Highland Copper Co. has acquired Kennecott Exploration Co. and Rio Tinto Nickel Co.’s (RTX) mineral properties covering approximately 447,842 acres in Michigan’s Upper Peninsula in the U.S. The UPX Properties were acquired by Highland’s wholly owned subsidiary, UPX Minerals Inc., on May 30. The consideration for the acquisition is $18 million. RTX has retained a 2% net smelter return royalty (the NSR) on all mineral interests. Highland has an option to buy-down half of the 2% NSR by paying $8 million to RTX.

In addition to the UPX Properties, the acquisition includes all financial, geological, geophysical, geochemical, environmental and other technical information related to the properties, including maps, geophysical and geochemical surveys, drill core, and other technical and operational information generated by RTX.

The acquisition of the UPX Properties establishes Highland as a dominant mining exploration and development company in the Upper Peninsula of Michigan and offers the opportunity to build a pipeline of projects that could be developed in the future. Since 2003, the UPX Properties have been subject to more than 69,500 line-miles of detailed airborne geophysical surveys as well as 147 diamond drill holes. Almost all of the RTX exploration effort was focused on Ni-Cu targets, and the program ultimately led to the discovery of the Eagle mine.

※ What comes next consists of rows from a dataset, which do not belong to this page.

/-- Settles O48: a halted block takes no command and no motion, and the host's own writes are none of the block's state. -/
theorem onlyResetLeavesTheHaltedState : Obligations.OnlyResetLeavesTheHaltedState := by
  intro s t hc h
  obtain ⟨i, rest, hin, hcase⟩ := step_cases h
  rcases hcase with ⟨w, c, -, h0, -, -⟩ | ⟨w, j, -, h0, -, -, -⟩ | ⟨o, -, h0, -⟩ | ⟨ps, rfl, -, -⟩ |
    ⟨v, -, rfl⟩ | ⟨v, -, rfl⟩ | ⟨v, -, rfl⟩ | ⟨a, b, -, rfl⟩
  · exact absurd h0 hc
  · exact absurd h0 hc
  · exact absurd h0 hc
  · exact .inl ⟨ps, rest, hin⟩
  all_goals exact .inr ⟨rfl, rfl, rfl, i, rfl⟩

/-- Settles O47: a motion's APPLY_HMOVE is refused like any command word. -/
theorem haltedBlockTakesNoCommand : Obligations.HaltedBlockTakesNoCommand := by
  intro s i rest hin hc hi
  rw [step_of_inputs hin]
  rcases hi with ⟨w, rfl⟩ | ⟨o, rfl⟩
  · exact takeCommand_of_halted (s := s.afterInput _ rest) w hc
  · exact takeMotion_of_halted _ o (s := s.afterInput _ rest) hc

/-- Settles O18: the fault entry of a SET_VALUE outside its domain, whose command word is `encode_setvOn_eq_counterWord`. -/
theorem counterSetValueOutOfDomainFaults : Obligations.CounterSetValueOutOfDomainFaults := by
  intro o v s hv
  exact ⟨_, exec_setvOn_of_ge hv, rfl, by rw [encode_setvOn_eq_counterWord]⟩

theorem resolveMode_setvOn (o : Obj) (v : Byte) : (Instr.setvOn o v).resolveMode = none := by
  cases o <;> rfl

/-- Fault entry of the command word just taken, as one update of the state before the step (60_exceptions.md R196). -/
theorem enterFault_afterInput (c : Cause) (w : Word) (s : State) (rest : List HostInput) :
    enterFault c w (s.afterInput (.command w) rest) = { s with
      inputs := rest, fault := (causeCode c).zeroExtend 8, faultInfo := w,
      trace := s.trace ++ [.input (.command w), .returned (.err c)] } := by
  simp [enterFault, State.ret, State.record, State.afterInput]

/-- A SET_VALUE outside its domain enters CounterDomain with the word the host issued (60_exceptions.md R193, R196). -/
theorem step_of_setvOn_of_ge {s : State} {w : Word} {rest : List HostInput} {o : Obj} {v : Byte}
    (hin : s.inputs = .command w :: rest) (hc : s.cause = 0) (hd : decode w = .ok (.setvOn o v))
    (hv : (s.cnt o).period.toNat ≤ v.toNat) :
    step s = .next (enterFault .counterDomain w (s.afterInput (.command w) rest)) := by
  have hready := processorReady_of_resolveMode_none s.processor (resolveMode_setvOn o v)
  rw [step_of_decode_ok hin hc hd hready, exec_setvOn, setValueCommand_of_ge (s.afterInput _ rest) o hv,
    encode_of_decode hd]

/-- Settles O44: the fault is the decoder's or SET_VALUE's own, and either is the same fault entry. -/
theorem faultingCommandEntersItsFault : Obligations.FaultingCommandEntersItsFault := by
  intro s w rest c hin hc hfault
  have hstep : step s = .next (enterFault c w (s.afterInput (.command w) rest)) := by
    rcases hfault with hd | ⟨rfl, o, v, hd, hv⟩
    · rw [step_of_decode_error hin hc hd, enterFault_afterInput]
    · exact step_of_setvOn_of_ge hin hc hd hv
  refine ⟨_, (causeCode c).zeroExtend 8, hstep, enterFault_halted _ _ _, ?_, ?_, ?_, enterFault_afterInput c w s rest⟩
  all_goals
    rintro rfl
    rfl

The land package covers the extension into Michigan of the Wawa-Abitibi geological Subprovince, which is part of the Superior Province of the Canadian Shield. The Superior Province is a geologically distinct Archean (>2.5 billion years old) province that stretches from Quebec through Ontario and into Minnesota and Michigan in the U.S., and is well-known for its mineral endowment.

Previous exploration work has identified the potential for several mineral deposit types on the UPX Properties, including nickel-copper massive sulphides in Mesoproterozoic rocks, orogenic gold in Archean greenstone belts and zinc-copper in Paleoproterozoic sediments. The Archean and Proterozoic rock assemblages are separated by the Great Lakes Tectonic zone, a large crustal boundary in the Marquette area that is 2.4 km wide.

Exploration work planned for the next 12 months includes compilation of all available data to better understand the potential of the various properties. The work program will also include field mapping and soil surveys along with ground geophysics. A reinterpretation of available geophysical data will also be carried out with emphasis on the understanding of the various geological environments. Budgeted expenditures for this exploration phase are approximately $1.5 million. Some targets may be ready for drill testing in 2018.

“Although the company’s focus remains the Copperwood project, we believe that our new exploration package is highly prospective given that, for many of the targeted commodities, the region has been under-explored,” said Denis Miville-Deschênes, president and CEO of Highland. “The acquired properties also represent a significant project pipeline for the future.”